There are warnings in the airwaves about a collapse of the Stock Market on March 15—or any time in the future.
What to do then?
There is a flip side to the set of considerations that I advanced a short time ago around the fact that there is almost no real wealth at all behind the three trillion of zeros accumulated in the Stock Market since the last election.
The flip side, the positive side, is this: No real wealth will be destroyed, if the Stock Market crashes. And the issue is not if, but when the Stock Market crashes.
When the stock market crashes is a question of great interest to individual players. Those who cash in in time will go home with a bundle.
Individual investors, who are determined to remain in the market until it might be too late, have some serious calculations to make: They have to determine what is the most they can lose without being utterly ruined.
Individual people can also find some sense of security if they—in time—make a run for gold. Since the price of gold has its own outstretched gyrations, what type of security is this? And there are many more objections to this false solution. First, what security is obtained if all other people around us are ruined. Then, what type of security is there when coming out of the bunkers one finds the entire structure of production and organization of society destroyed?

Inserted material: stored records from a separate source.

/-- The standard routines 0x0010 and 0x0020 and user routines (R331-R339). -/
def Obligations.Routines : Prop :=
  ∀ (s : State) (m : Nat) (k : Kick), Memory.wf s.mem → (s.millAt m).kick = some k →
    let x := s.millAt m
    let e := kickEnv m k
    -- a copy begins with its block, or ends with STATUS 3
    (∀ ws n, x.run = .selected 0x10 → s.coh.remote = [] →
      (if bitOf ((ws[0]?).getD 0) 22 then
          ∃ w8, loadWords e .load 8 k.block.toNat s = .ok w8 s ∧ bitOf ((w8[0]?).getD 0) 22 = true
            ∧ loadWords e .load 32 k.block.toNat s = .ok ws s
        else loadWords e .load 8 k.block.toNat s = .ok ws s) →
      ((Copying.mk ws).bad = false → Ends (.tensorCopy m n) s (fun t => t.mem = s.mem
          ∧ t.millAt m = { x with
              kick := some (k.noted ws)
              run := .copying ws 0 [] }))
      ∧ ((Copying.mk ws).bad = true → EndsKick (.tensorCopy m n) s m (k.noted ws) (some false) 3))
    -- an element is read, or is padding; then its bytes are written, word by word; STATUS 0 ends the copy
    ∧ (∀ ws n l, x.run = .copying ws n l → s.coh.remote = [] → l.Pairwise (fun p q => p.1 < q.1) →
      let c : Copying := ⟨ws⟩
      let d := c.dest n
      (c.count ≤ n → l = [] → EndsKick (.tensorCopy m 0) s m k (some false) 0)
      ∧ (n < c.count → partFault s e .store { va := d, n := c.size, al := c.size } = none →
          let taken (v : Nat) : Prop := Ends (.tensorCopy m 0) s (fun t => t.mem = s.mem
            ∧ ∃ l', (t.millAt m).run = .copying ws (n + 1) l' ∧ ∀ b, (l'.find? (fun p => p.1 == b)).map Prod.snd =
              if d ≤ b ∧ b < d + c.size then some (bv 8 (v / 256 ^ (b - d)))
              else (l.find? (fun p => p.1 == b)).map Prod.snd)
          (c.source n = none → taken (fieldOf (c.w 26) 0 (8 * c.size)))
          ∧ (∀ a v, c.source n = some a → loadVa e .load a c.size s = .ok v s → taken v))
      ∧ (∀ pa p r, c.count ≤ n → l = p :: r → HomesIdle s →
          let word := l.filter (fun q => q.1 / 8 == p.1 / 8)
          BytesPlaced e s word pa → Ends (.tensorCopy m 0) s (fun t =>
            (t.millAt m).run = .copying ws n (l.filter (fun q => q.1 / 8 != p.1 / 8))
            ∧ ∀ b, readByte t.mem b = storedByte s word pa b)))
    -- a migration: only die Milliners and not in U mode; STATUS 3 for a bad block; then region after region
    ∧ (x.run = .selected 0x20 → kindOf m ≠ .dieMilliner ∨ k.priv = .u → EndsKick (.pageMigration m) s m k (some true) 5)
    ∧ (∀ ws, x.run = .selected 0x20 → kindOf m = .dieMilliner → k.priv ≠ .u → s.coh.remote = [] →
      loadWords e .load 8 k.block.toNat s = .ok ws s → migrationBlock s k ws = none →
      EndsKick (.pageMigration m) s m (k.noted ws) (some true) 3)
    ∧ (∀ old new size next, x.run = .migrating old new size next → size ≤ 256 * next →
      EndsKick (.migrationRegionCopy m) s m k (some true) 0)
    ∧ (∀ ws old new size, x.run = .selected 0x20 → kindOf m = .dieMilliner → k.priv ≠ .u → s.coh.remote = [] →
      loadWords e .load 8 k.block.toNat s = .ok ws s → migrationBlock s k ws = some (old, new, size) →
      s.coh.leases = [] →
      Ends (.pageMigration m) s (fun t => t.mem = s.mem
        ∧ (t.millAt m).run = .migrating old new size 0 ∧ (t.millAt m).kick = some (k.noted ws)
        ∧ t.coh.migs = { old := old, new := new, size := size, next := 0 } :: s.coh.migs.filter (fun g => g.old != old)
        ∧ ∀ j r, (t.hartAt j).run.resv = some r → (s.hartAt j).run.resv = some r ∧ ¬ (old ≤ r ∧ r < old + size)))
    ∧ (∀ old new size next, x.run = .migrating old new size next → 256 * next < size →
      let a := old + 256 * next
      let b := placed s (new + 256 * next)
      s.coh.commits = [] → s.coh.evicting = [] → s.coh.leases = [] → s.coh.queued = [] → poisoned s a 256 = none →
      (s.stepwise = true → dirOf s (regionNo a) = none ∧ dirOf s (regionNo b) = none) →
      Ends (.migrationRegionCopy m) s (fun t => (t.millAt m).run = .migrating old new size (next + 1)
        ∧ (∀ j, readByte t.mem j = if b ≤ j ∧ j < b + 256 then readByte s.mem (a + (j - b)) else readByte s.mem j)
        ∧ ∀ g ∈ t.coh.migs, g.old = old → g.next = next + 1))
    -- a user routine starts in S or U mode with its arguments
    ∧ (∀ id pc len words, x.run = .selected id → 0x8000 ≤ id → s.coh.remote = [] →
      tablePoison s ((s.partAt k.part).mlt.base.toNat + 16 * (id - 0x8000)) 16 = false →
      userEntry s k.part (id - 0x8000) = some (pc, len) → fetchRoutine e (len / 4) pc s = .ok words s →
      Ends (.userRoutine m) s (fun t => t.mem = s.mem ∧ (t.millAt m).run = .user
        ∧ (t.hartAt m).pc = bv 64 pc ∧ (t.hartAt m).priv = (if k.priv = .u then .u else .s)
        ∧ (t.hartAt m).ctl.parked = false ∧ (t.hartAt m).csr.satp = k.satp ∧ (t.hartAt m).run.routine = words
        ∧ (t.hartAt m).getX 10 = k.block ∧ (t.hartAt m).getX 11 = bv 64 m ∧ (t.hartAt m).getX 12 = bv 64 k.kicker))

The individual alone can at best save himself. Real security, long term security, can be acquired only through the community as a whole. To adopt Benjamin Franklin’s warning, “We must, indeed, all hang together or, most assuredly, we shall all hang separately.”
There are two actions that the community, the community represented by—and led by—the Federal Reserve System (the Fed), can immediately take before the crash. Quite apart from doing what it is planning to do with interest rates, the first, most urgent deliberation is to shut the lending door down, to shut down all lending destined to purchase any form of financial assets.